Git, originally created for Linux kernel development, is open-source software that developers worldwide utilize to manage source code repositories, tarballs, and to track changes in files.
The software is an example of a Distributed Version Control System (DVCS) and is used by companies large and small, including Microsoft, Google, Facebook, Gnome, and PostgreSQL.
The vulnerability, CVE 2018-11235, occurs due to the management of remote repository definitions and data.
Remote repositories may contain definitions for submodules -- and data -- which are contained and checked in to the parent repository as a folder. When this repository is cloned, Git checks the parent system before preparing to clone related submodules.
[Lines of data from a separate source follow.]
-- ==== Sys2Proof/Tests/Slice0.lean ====
section
/-! SUPPORT. Tests: ill-formed commands that WellFormed refuses, results that the spec's rules and worked examples give, and for every statement
with hypotheses a state and operands that meet them. -/

namespace Sys2Proof.Tests
open Sys2Proof Sys2Proof.Machine
set_option Elab.async false

/-! ### Helpers -/

/-- A block with fields of registers at fixed offsets set. -/
def glob (m : Ilpiac) (l : List (Fld × Nat)) : Ilpiac := l.foldl (fun m x => m.gw x.1 x.2) m

/-- A block with fields of the registers of a unit set. -/
def unit (m : Ilpiac) (b : Blk) (n : Nat) (l : List (Fld × Nat)) : Ilpiac := l.foldl (fun m x => m.wr b n x.1 x.2) m

/-- The state of a block with an empty queue. -/
def st (m : Ilpiac) : State := { m := m, pending := [] }

/-- The block after a command. -/
def run (c : Instr) (m : Ilpiac) : Ilpiac :=
  match exec c (st m) with
  | .next t => t.m
  | _ => m

/-- Whether a command ends in a next state. -/
def ends (c : Instr) (m : Ilpiac) : Bool :=
  match exec c (st m) with
  | .next _ => true
  | _ => false

/-- A module that is on and READY, with the Holm port UP at bases 2^26 and 2^40, every function running, bed 0 of a plot of 2 × 2 × 1 beds, and window 0 over all of
companion memory. -/
def up : Ilpiac :=
  let m := Ilpiac.reset
  let m := { m with power := { m.power with phase := .running, ready := true } }
  let m := glob m [(F.HOLM_STATUS_STATE, holmUp), (F.HOLM_BASE_REG_BASE, 1), (F.HOLM_BASE_HBM_BASE, 1), (F.BOOT_STATUS_STATE, bootReadyState),
    (F.PLACEMENT_VALID, 1), (F.PLACEMENT_PLOT_ID, 7), (F.PLACEMENT_EXTENT_NX, 2), (F.PLACEMENT_EXTENT_NY, 2), (F.PLACEMENT_EXTENT_NZ, 1),
    (F.WINDOW_BASE_VALID, 1), (F.WINDOW_BASE_READ, 1), (F.WINDOW_BASE_WRITE, 1), (F.WINDOW_LIMIT_LIMIT, 16384)]
  (List.range 5).foldl (fun m n => (m.gw (F.RUN_STATE n) runRunning).gw (F.RUN_BIT n) 1) m

/-- The block with a downlink or trunk port UP. -/
def withUp (m : Ilpiac) (p : Nat) : Ilpiac := m.pw p F.PORT_STATUS_STATE 2

/-- The block with a descriptor accepted that has not begun, of ring 0: opcode and words 1 to 7, with completion ring 0. -/
def withDesc (m : Ilpiac) (op : Nat) (ws : List Nat) : Ilpiac :=
  { m with ctl := { m.ctl with descs := m.ctl.descs ++
    [({ ring := 0, num := 0, words := (op :: ws ++ List.replicate (7 - ws.length) 0).map (BitVec.ofNat 64), started := false, due := false } : AccDesc)] } }

/-- The status of the last record that is due. -/
def lastStatus (m : Ilpiac) : Option Nat := m.ctl.cpl.getLast?.map (fun r => bits (wordAt r.words 0) 32 8)

theorem reaches {m : Ilpiac} {off : Nat}
    (h : (m.g F.HOLM_STATUS_STATE = holmUp ∧ m.ctl.resetting = false) ∧ off % 8 = 0 ∧ off < 2 ^ 26 ∧ m.responds off = true) : m.Reaches off :=
  { up := h.1.1, awake := h.1.2, aligned := h.2.1, inside := h.2.2.1, here := h.2.2.2 }

theorem linked {m : Ilpiac} (h : m.g F.HOLM_STATUS_STATE = holmUp ∧ m.ctl.resetting = false) : m.Linked := ⟨h.1, h.2⟩

theorem coherent {m : Ilpiac} {a n : Nat} {w : Bool} (h : m.inAperture a n = false ∧ m.inRegWindow a n = false ∧ m.windowOk a n w = true) : m.Coherent a n w :=
  ⟨h.1, h.2.1, h.2.2⟩

theorem admits {m : Ilpiac} {port : Nat} {p : Packet} (h : m.portFormed port = true ∧ (m.portUp port = true ∨ p.ty = 0x01) ∧ m.refuses port p = false ∧
    m.portShut port p = false ∧ (m.police port p).2 = true ∧ p.lenOk = true) : m.Admits port p :=
  ⟨h.1, h.2.1, h.2.2.1, h.2.2.2.1, h.2.2.2.2.1, h.2.2.2.2.2⟩

/-- What a packet becomes that lands: its number in the buffer, if there was room, and the block that holds it. -/
def landing (m : Ilpiac) (port : Nat) (p : Packet) : Option Nat × Ilpiac := (m.counted port p).landIn port p

theorem pair_eq {α β : Type} {x : α × β} {a : α} (h : x.1 = a) : x = (a, x.2) := Prod.ext h rfl

theorem bools {a b c : Bool} (k : (a && (!b && c)) = true) : a = true ∧ b = false ∧ c = true := by
  revert k; cases a <;> cases b <;> cases c <;> simp

theorem lands {m : Ilpiac} {port : Nat} {p : Packet} {id : Nat} (h : m.portFormed port = true ∧ (m.portUp port = true ∨ p.ty = 0x01) ∧
    m.refuses port p = false ∧ m.portShut port p = false ∧ (m.police port p).2 = true ∧ p.lenOk = true) (c : landsOn port p = true)
    (r : (landing m port p).1 = some id)
    (k : ((landing m port p).2.bufPkt id).any (fun b => b.pkt == p && (!((landing m port p).2.landAck p).2.waitsBehind port b &&
      ((landing m port p).2.landAck p).1)) = true) :
    ∃ b, m.Lands port p (landing m port p).2 id b := by
  obtain ⟨b, hb, hk⟩ := (Option.any_eq_true _ _).mp k
  have e := bools hk
  exact ⟨b, { toAdmits := admits h, credited := c, room := pair_eq r, stored := hb, same := eq_of_beq e.1, front := e.2.1, known := e.2.2 }⟩

/-- CRC-32C with its register forced at every byte, so that the kernel evaluates it in constant depth. -/
def crcLoop : List Byte → Nat → Nat
  | [], a => a
  | b :: l, a =>
    match (crcByte (BitVec.ofNat 32 a) b).toNat with
    | 0 => crcLoop l 0
    | n + 1 => crcLoop l (n + 1)

theorem crcLoop_step (b : Byte) (l : List Byte) (a : Nat) : crcLoop (b :: l) a = crcLoop l (crcByte (BitVec.ofNat 32 a) b).toNat := by
  rw [crcLoop]; cases (crcByte (BitVec.ofNat 32 a) b).toNat <;> rfl

theorem crcLoop_eq (l : List Byte) : ∀ c : BitVec 32, crcLoop l c.toNat = (l.foldl crcByte c).toNat := by
  induction l with
  | nil => intro c; rfl
  | cons b l ih => intro c; rw [crcLoop_step, List.foldl_cons, ← ih]; simp

theorem crc_loop (l : List Byte) : (crc32c l).toNat = (BitVec.ofNat 32 (crcLoop l 0xFFFFFFFF) ^^^ 0xFFFFFFFF#32).toNat := by
  have h := crcLoop_eq l 0xFFFFFFFF#32
  rw [show (0xFFFFFFFF#32).toNat = 0xFFFFFFFF from rfl] at h
  rw [h]; simp [crc32c]

theorem store_buf (m : Ilpiac) (p : Packet) (i : Nat) (l : Option (Nat × Nat)) (e : m.sw.buf = []) :
    (m.store p .land i false l).2.sw.buf = [{ id := m.sw.nextId, pkt := p, area := .land, cells := p.cells, ingress := i, refs := 0, held := false, crcBad := false, land := l, hose := none }] := by
  unfold Ilpiac.store
  simp only [Ilpiac.areaTake, e, List.nil_append]

theorem landIn_buf (n : Ilpiac) (port : Nat) (p : Packet) (e1 : n.sw.buf = []) (e2 : n.sw.nextId = 0)
    (e3 : ¬n.landCells port p.tc < (n.cls port p.tc).landUsed + p.cells) :
    (n.landIn port p).1 = some 0 ∧ (n.landIn port p).2.sw.buf =
      [{ id := 0, pkt := p, area := .land, cells := p.cells, ingress := port, refs := 0, held := false, crcBad := false, land := some (port, p.tc), hose := none }] := by
  unfold Ilpiac.landIn
  dsimp only
  rw [if_neg e3]
  refine ⟨?_, ?_⟩
  · show some (n.sw.nextId) = some 0
    rw [e2]
  · rw [store_buf _ _ _ _ (by exact e1)]
    show [_] = [_]
    rw [show (n.setCls port p.tc _).sw.nextId = n.sw.nextId from rfl, e2]

/-- The same for a long packet: the buffer was empty, so the packet that landed is the one stored, and nothing is compared. -/
theorem lands0 {m : Ilpiac} {port : Nat} {p : Packet} (h : m.portFormed port = true ∧ (m.portUp port = true ∨ p.ty = 0x01) ∧
    m.refuses port p = false ∧ m.portShut port p = false ∧ (m.police port p).2 = true ∧ p.lenOk = true) (c : landsOn port p = true)
    (e : (m.counted port p).sw.buf = [] ∧ (m.counted port p).sw.nextId = 0 ∧
      ¬(m.counted port p).landCells port p.tc < ((m.counted port p).cls port p.tc).landUsed + p.cells)
    (k : ((landing m port p).2.landAck p).1 = true) (l : (((landing m port p).2.landAck p).2.port port).landed = []) :
    ∃ b, m.Lands port p (landing m port p).2 0 b := by
  refine ⟨{ id := 0, pkt := p, area := .land, cells := p.cells, ingress := port, refs := 0, held := false, crcBad := false, land := some (port, p.tc), hose := none }, ?_⟩
  have hl := landIn_buf (m.counted port p) port p e.1 e.2.1 e.2.2
  exact { toAdmits := admits h, credited := c, room := pair_eq hl.1,
          stored := by show ((m.counted port p).landIn port p).2.bufPkt 0 = _; simp [Ilpiac.bufPkt, hl.2], same := rfl,
          front := by simp [Ilpiac.waitsBehind, l], known := k }


/-! ### Ill-formed commands, one for each check, which WellFormed refuses -/

theorem test_ill_registers : (([.registerWrite .window 4 0, .registerWrite .window 0x4000000 0, .registerWrite .sideband 0x38 0, .lowerHalfWrite
    12 0, .upperHalfWrite 0x4000000 0, .lowerHalfRead 4, .rcRead 20 true, .misalignedAccess 0x4000001 true] : List Instr).any Instr.wf) = false
    := by decide +kernel

theorem test_ill_packets : (([.columnReceived 0 (Packet.mk 0x3000#64 [] []), .tresultReceived 0 (Packet.mk 0x3000#64 [] []), .recordsReceived 0
    (Packet.mk 0x3000#64 [] []), .tackReceived 0 (Packet.mk 0x3000#64 [] []), .deltaReceived 0 (Packet.mk 0x3000#64 [] []), .stampReceived 0
    (Packet.mk 0x3000#64 [] []), .ledgerReceived 0 (Packet.mk 0x3000#64 [] []), .stripeReceived 0 (Packet.mk 0x3000#64 [] []), .helloReceived 0
    (Packet.mk 0x3000#64 [] []), .linkReceived 0 (Packet.mk 0x3000#64 [] []), .trunkStateReceived 0 (Packet.mk 0x3000#64 [] []),
    .hoseSetupReceived 0 (Packet.mk 0x3000#64 [] []), .hoseReplyReceived 0 (Packet.mk 0x3000#64 [] []), .hoseTearReceived 0 (Packet.mk 0x3000#64
    [] []), .hoseMarkReceived 0 (Packet.mk 0x3000#64 [] []), .hoseWindowReceived 0 (Packet.mk 0x3000#64 [] []), .timeSyncReceived 0 (Packet.mk
    0x3000#64 [] []), .delayRspReceived 0 (Packet.mk 0x3000#64 [] []), .contribReceived 0 (Packet.mk 0x3000#64 [] []), .ackReceived 0 (Packet.mk
    0x3000#64 [] []), .amoReqReceived 0 (Packet.mk 0x3000#64 [] []), .syncOpReceived 0 (Packet.mk 0x3000#64 [] []), .twinDigestReceived 0
    (Packet.mk 0x3000#64 [] []), .ptReceived 0 (Packet.mk 0x3000#64 [] []) true, .relayReceived 0 (Packet.mk 0x3000#64 [] []) true,
    .hoseDataReceived 0 (Packet.mk 0x3000#64 [] []) true, .delayReqReceived 0 (Packet.mk 0x3000#64 [] []) 0, .ackReceived 0 (Packet.mk 0x7009#64
    [] []), .ackReceived 0 (Packet.mk 0x8009#64 [0] []), .ackReceived 0 (Packet.mk 0x8009#64 [] [0])] : List Instr).any Instr.wf) = false := by
    decide +kernel

theorem test_ill_collectives : (([.commCreate 0 (some [0]) none, .commCreate 0 none (some [0]), .quotaSetAside 65536, .contextAdmit (some 65536),
    .admissionTimeout (CollId.mk 65536 0 0), .admissionTimeout (CollId.mk 0 (2 ^ 64) 0), .admissionTimeout (CollId.mk 0 0 (2 ^ 32)),
    .spillReadbackDone (CtxId.mk (CollId.mk 65536 0 0) 0 0) 0 0, .spillReadbackDone (CtxId.mk (CollId.mk 0 0 0) 2 0) 0 0, .spillReadbackDone
    (CtxId.mk (CollId.mk 0 0 0) 0 0) 15 0, .spillReadbackDone (CtxId.mk (CollId.mk 0 0 0) 0 0) 14 1, .furrowGroupComplete 0 [Mismatch.mk 528
    false], .furrowWaitTimeout (CollId.mk 65536 0 0), .retentionTimeout 0 16384, .contribDeadline (CollId.mk 65536 0 0) 0, .contribDeadline
    (CollId.mk 0 0 0) 16384, .resultMissingTimeout (CollId.mk 65536 0 0) 0, .resultMissingTimeout (CollId.mk 0 0 0) 16384, .verdictPassStart
    (CollId.mk 65536 0 0), .endSend (CollId.mk 65536 0 0), .collectiveComplete (CollId.mk 65536 0 0), .phase4End (CollId.mk 65536 0 0),
    .phase4Timeout (CollId.mk 65536 0 0), .creditResendTimer (CtxId.mk (CollId.mk 65536 0 0) 0 0)] : List Instr).any Instr.wf) = false := by
    decide +kernel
As the submodule's repository already exists on disk, full cloning is skipped and the software will only check the on-disk version.
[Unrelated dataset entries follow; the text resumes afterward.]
-- ==== Sys2Proof/Laws/Ops.lean ====
section
/-! SUPPORT. For each shared operation, once, everything it can do: "if it answers a next state, then …".
Cite these instead of unfolding the operations. -/

namespace Sys2Proof.Machine

variable {s s' : State}

/-! ### The program counter -/

theorem State.goto_next {t : Int} :
    s.goto t = .next s' ↔ 0 ≤ t ∧ t < (s.cfg.promSize : Int) ∧ s' = s.setPc t.toNat := by
  unfold State.goto
  split
  · rename_i h; simp [h.1, h.2, eq_comm]
  · rename_i h
    simp only [reduceCtorEq, false_iff]
    exact fun g => h ⟨g.1, g.2.1⟩

theorem State.goto_inside {t : Int} (h0 : 0 ≤ t) (h1 : t < (s.cfg.promSize : Int)) :
    s.goto t = .next (s.setPc t.toNat) := by simp [State.goto, h0, h1]

theorem State.advance_next :
    s.advance = .next s' ↔ s.pc + 1 < s.cfg.promSize ∧ s' = s.setPc (s.pc + 1) := by
  unfold State.advance
  rw [State.goto_next]
  constructor
  · rintro ⟨-, h, rfl⟩; exact ⟨by omega, by congr 1⟩
  · rintro ⟨h, rfl⟩; exact ⟨by omega, by omega, by congr 1⟩

theorem State.advance_inside (h : s.pc + 1 < s.cfg.promSize) :
    s.advance = .next (s.setPc (s.pc + 1)) := State.advance_next.2 ⟨h, rfl⟩

theorem State.goto_not_refused {t : Int} {r : Refusal} : s.goto t ≠ .refused r := by
  unfold State.goto; split <;> simp

theorem State.advance_not_refused {r : Refusal} : s.advance ≠ .refused r := State.goto_not_refused

theorem State.branch_next {taken : Bool} {d : Int} :
    s.branch taken d = .next s' ↔
      (taken = true ∧ s.goto (s.pc + d) = .next s') ∨ (taken = false ∧ s.advance = .next s') := by
  cases taken <;> simp [State.branch]

/-! ### The call stack -/

theorem State.push_ok {f : Frame} :
    s.push f = .ok s' ↔
      s.stack.length < s.cfg.stackDepth.toNat ∧ s' = s.setStack (f :: s.stack) := by
  unfold State.push
  split
  · rename_i h; simp [h, eq_comm]
  · rename_i h; simp [h]

theorem State.push_error {f : Frame} {e : Fault} :
    s.push f = .error e ↔ s.cfg.stackDepth.toNat ≤ s.stack.length ∧ e = .callStackOverflow := by
  unfold State.push
  split
  · rename_i h; simp; omega
  · rename_i h; simp [eq_comm]; omega

theorem State.pop_ok {f : Frame} :
    s.pop = .ok (f, s') ↔ ∃ k, s.stack = f :: k ∧ s' = s.setStack k := by
  unfold State.pop
  split
  · rename_i h; simp [h]
  · rename_i g k h; simp [h, eq_comm]

theorem State.pop_error {e : Fault} :
    s.pop = .error e ↔ s.stack = [] ∧ e = .callStackUnderflow := by
  unfold State.pop
  split
  · rename_i h; simp [h, eq_comm]
  · rename_i g k h; simp [h]

theorem State.call_next {taken : Bool} {d : Int} :
    s.call taken d = .next s' ↔
      (taken = true ∧ s.stack.length < s.cfg.stackDepth.toNat ∧
        ((s.setStack (s.callFrame :: s.stack)).drawn 2).goto (s.pc + d) = .next s') ∨
      (taken = false ∧ s.advance = .next s') := by
  cases taken with
  | false => simp [State.call]
  | true =>
    simp only [State.call, if_true, true_and, Bool.true_eq_false, false_and, or_false]
    split
    · rename_i e h
      have := (State.push_error.1 h).1
      simp only [reduceCtorEq, false_iff]
      omega
    · rename_i t h
      obtain ⟨hl, rfl⟩ := State.push_ok.1 h
      simp [hl]

theorem State.returnFromCall_next :
    s.returnFromCall = .next s' ↔
      ∃ f k, s.stack = f :: k ∧ f.addr < s.cfg.promSize ∧ s' = (s.setStack k).setPc f.addr := by
  unfold State.returnFromCall
  split
  · rename_i e h; simp [(State.pop_error.1 h).1]
  · rename_i f t h
    obtain ⟨k, hk, rfl⟩ := State.pop_ok.1 h
    rw [State.goto_next]
    simp [hk]

theorem State.returnFromInterrupt_next :
    s.returnFromInterrupt = .next s' ↔
      ∃ f k, s.stack = f :: k ∧ f.addr < s.cfg.promSize ∧
        s' = ((((s.setStack k).setC f.c).setZ f.z).unblockEntry).setPc f.addr := by
  unfold State.returnFromInterrupt
  split
  · rename_i e h; simp [(State.pop_error.1 h).1]
  · rename_i f t h
    obtain ⟨k, hk, rfl⟩ := State.pop_ok.1 h
    rw [State.goto_next]
    have hc : (((s.setStack k).setC f.c).setZ f.z).unblockEntry.cfg = s.cfg := by
      unfold State.unblockEntry; split <;> rfl
    simp [hk, hc]

/-! ### Interrupts -/

theorem State.takeInterrupt_next :
    s.takeInterrupt = .next s' ↔
      s.stack.length < s.cfg.stackDepth.toNat ∧
        s' = ((s.setStack ({ addr := s.pc, c := s.c, z := s.z } :: s.stack)).blockEntry).setPc 0 := by
  unfold State.takeInterrupt
  split
  · rename_i e h
    have := (State.push_error.1 h).1
    simp only [reduceCtorEq, false_iff]
    omega
  · rename_i t h
    obtain ⟨hl, rfl⟩ := State.push_ok.1 h
    simp [hl, eq_comm]

/-- What blocking entries can change: IE under `auto`, ISR under `in_service`, nothing else. -/
theorem State.blockEntry_eq :
    (s.cfg.irqPolicy = .auto ∧ s.blockEntry = s.setIe false) ∨
      (s.cfg.irqPolicy = .inService ∧ s.blockEntry = s.setIsr true) := by
  unfold State.blockEntry; cases s.cfg.irqPolicy <;> simp

/-- What unblocking entries can change: IE under `auto`, ISR under `in_service`, nothing else. -/
theorem State.unblockEntry_eq :
    (s.cfg.irqPolicy = .auto ∧ s.unblockEntry = s.setIe true) ∨
      (s.cfg.irqPolicy = .inService ∧ s.unblockEntry = s.setIsr false) := by
  unfold State.unblockEntry; cases s.cfg.irqPolicy <;> simp

theorem State.interruptDue_iff :
    s.interruptDue = true ↔
      s.ie = true ∧ s.ip &&& s.im ≠ 0 ∧ ¬(s.cfg.irqPolicy = .inService ∧ s.isr = true) := by
  simp only [State.interruptDue, Bool.and_eq_true, bne_iff_ne, ne_eq, Bool.not_eq_true',
    Bool.and_eq_false_iff, beq_eq_false_iff_ne, not_and, Bool.not_eq_true, and_assoc]
  constructor
  · rintro ⟨h, g, k⟩; exact ⟨h, g, fun e => k.resolve_left (not_not.2 e)⟩
  · rintro ⟨h, g, k⟩; exact ⟨h, g, (em _).elim (fun e => .inr (k e)) .inl⟩

/-! ### Control and status registers -/

theorem State.readCsr_some {n : Nat} {v : Byte} :
    s.readCsr n = some v ↔
      (n = 0 ∧ v = s.csrBits s.cfg.lineMask s.ip) ∨ (n = 1 ∧ v = s.csrBits s.cfg.lineMask s.im) ∨
        (n = 2 ∧ v = s.csrBits 1#8 ((BitVec.ofBool s.ie).setWidth 8)) := by
  match n with
  | 0 => simp [State.readCsr, eq_comm]
  | 1 => simp [State.readCsr, eq_comm]
  | 2 => simp [State.readCsr, eq_comm]
  | k + 3 => simp [State.readCsr]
When you use Git to clone a repository, some configuration elements are also intentionally left out to prevent remote servers from fetching and executing code on remote systems. Some of the configurations left out including the content of the .git/config file and hook scripts.
The vulnerability, however, allows exactly this to happen.
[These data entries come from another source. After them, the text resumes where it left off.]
/-- What a completed instruction did, shape by shape. -/
theorem Shape.effect {o : Out} (hshape : Shape s i o) (h : o = .next t) : Effect i s t := by
  cases hshape with
  | alu rd r carry hd hc hz =>
    obtain ⟨hpc, rfl⟩ := State.writeAlu_next.1 h
    exact { pc := hpc, regs := .inr ⟨rd, r, hd, rfl⟩, c := .inr hc, z := .inr hz }
  | logic rd r hd hz =>
    obtain ⟨hpc, rfl⟩ := State.writeLogic_next.1 h
    exact { pc := hpc, regs := .inr ⟨rd, r, hd, rfl⟩, z := .inr hz }
  | compare r carry hc hz =>
    obtain ⟨hpc, rfl⟩ := State.compare_next.1 h
    exact { pc := hpc, c := .inr hc, z := .inr hz }
  | zero b hz =>
    obtain ⟨hpc, rfl⟩ := State.advance_next.1 h
    exact { pc := hpc, z := .inr hz }
  | carry b hc =>
    obtain ⟨hpc, rfl⟩ := State.advance_next.1 h
    exact { pc := hpc, c := .inr hc }
  | move rd v hd =>
    obtain ⟨hpc, rfl⟩ := State.advance_next.1 h
    exact { pc := hpc, regs := .inr ⟨rd, v, hd, rfl⟩ }
  | enable b hi =>
    obtain ⟨hpc, rfl⟩ := State.advance_next.1 h
    exact { pc := hpc, ie := .inr (.inl hi) }
  | nop =>
    obtain ⟨hpc, rfl⟩ := State.advance_next.1 h
    exact { pc := hpc }
  | branch taken d =>
    rcases State.branch_next.1 h with ⟨-, h⟩ | ⟨-, h⟩
    · obtain ⟨h0, h1, rfl⟩ := State.goto_next.1 h
      exact { pc := by simpa using by omega }
    · obtain ⟨hpc, rfl⟩ := State.advance_next.1 h
      exact { pc := hpc }
  | call taken d hcall =>
    rcases State.call_next.1 h with ⟨-, hroom, h⟩ | ⟨-, h⟩
    · obtain ⟨h0, h1, rfl⟩ := State.goto_next.1 h
      simp only [State.drawn_cfg, State.setStack_cfg] at h1
      exact { pc := by simpa using by omega, stack := .inr (.inl ⟨hcall, hroom, _, _, rfl⟩) }
    · obtain ⟨hpc, rfl⟩ := State.advance_next.1 h
      exact { pc := hpc }
  | ret hi =>
    obtain ⟨f, k, hk, hpc, rfl⟩ := State.returnFromCall_next.1 h
    exact { pc := hpc, stack := .inr (.inr ⟨.inl hi, f, hk⟩) }
  | iret hi =>
    obtain ⟨f, k, hk, hpc, rfl⟩ := State.returnFromInterrupt_next.1 h
    obtain ⟨e, r, hu, hr⟩ := State.unblockEntry_writes (s := ((s.setStack k).setC f.c).setZ f.z)
    rw [hu]
    subst hi
    exact { pc := hpc, c := .inr rfl, z := .inr rfl, ie := .inr (.inr (.inl rfl)),
            isr := hr.imp id (⟨rfl, ·⟩), stack := .inr (.inr ⟨.inr rfl, f, hk⟩) }
  | rcsr rd n hi =>
    subst hi
    unfold execRcsr at h
    split at h
    · cases h
    · obtain ⟨hpc, rfl⟩ := State.advance_next.1 h
      exact { pc := hpc, regs := .inr ⟨rd, _, rfl, rfl⟩ }
  | wcsr n rb hi =>
    subst hi
    unfold execWcsr at h
    split at h
    · cases h
    · rename_i u hu
      obtain ⟨hpc, rfl⟩ := State.advance_next.1 h
      rcases State.writeCsr_some.1 hu with ⟨rfl, rfl⟩ | ⟨rfl, rfl⟩ | ⟨rfl, rfl⟩
      · exact { pc := hpc, z := .inr rfl, ip := .inr ⟨rb, rfl, rfl⟩ }
      · exact { pc := hpc, z := .inr rfl, im := .inr ⟨rb, rfl, rfl⟩ }
      · exact { pc := hpc, z := .inr rfl, ie := .inr (.inr (.inr ⟨rb, rfl⟩)) }
  | loadSp rd ea hd =>
    obtain ⟨v, u, hu, h⟩ := State.loadSp_next.1 h
    obtain ⟨l, n, rfl⟩ := State.readSp_writes hu
    obtain ⟨hpc, rfl⟩ := State.advance_next.1 h
    exact { pc := hpc, regs := .inr ⟨rd, v, hd, rfl⟩ }
  | storeSp rd ea =>
    obtain ⟨u, hu, h⟩ := State.storeSp_next.1 h
    obtain ⟨⟨m, rfl⟩, hsp⟩ := State.writeSp_writes hu
    obtain ⟨hpc, rfl⟩ := State.advance_next.1 h
    exact { pc := hpc, sp := hsp }
  | loadIo rd ea hd =>
    obtain ⟨v, u, hu, h⟩ := State.loadIo_next.1 h
    obtain ⟨l, n, e, rfl⟩ := State.readIo_writes hu
    obtain ⟨hpc, rfl⟩ := State.advance_next.1 h
    exact { pc := hpc, regs := .inr ⟨rd, v, hd, rfl⟩ }
  | storeIo rd ea =>
    obtain ⟨u, hu, h⟩ := State.storeIo_next.1 h
    obtain ⟨⟨m, e, rfl⟩, hsp⟩ := State.writeIo_writes hu
    obtain ⟨hpc, rfl⟩ := State.advance_next.1 h
    exact { pc := hpc, sp := hsp }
Edward Thomson, program manager for Visual Studio Team Services (VSTS) at Microsoft explained in a blog post that "since the submodule's repository is checked in to the parent repository, it's never actually cloned."
"The submodule repository can therefore actually have a hook already configured," Thomson explained. "If when you recursively cloned (and this repository does have to be cloned with -- recursive for this vulnerability to manifest) this carefully crafted malicious parent repository, it will first check out the parent, then read the submodule's checked-in repository in order to write the submodule to the working directory, and finally it will execute any post-checkout hooks that are configured in the submodule's checked-in repository."
The solution to a problem which could lead to remote code execution attacks has turned out to be rather simple. Git clients will now investigate submodule folder names more closely and they must be present within the .gitrepository folder, rather than working directories.
Another bug, CVE-2018-11233, has also been patched. This vulnerability is related to sanity-check pathnames on NTFS and, if exploited, can result in reading out-of-bounds memory.
The security flaws have been resolved in the latest update of the software, Git v2.17.1, as well as older maintenance tracks.
Git for Windows 2.17.1 (2) also includes a fix. Microsoft has further mitigated the major vulnerability by blocking malicious repositories from being pushed to VSTS.
The update also includes Git server-side support to reject pushes to repositories that attempt to create malformed .gitmodules files. The developers of Git say that this should "help hosting sites protect their customers with older clients by preventing malicious contents from spreading."
Credit was given to security researcher Etienne Stalmans for discovering and reporting the security issue.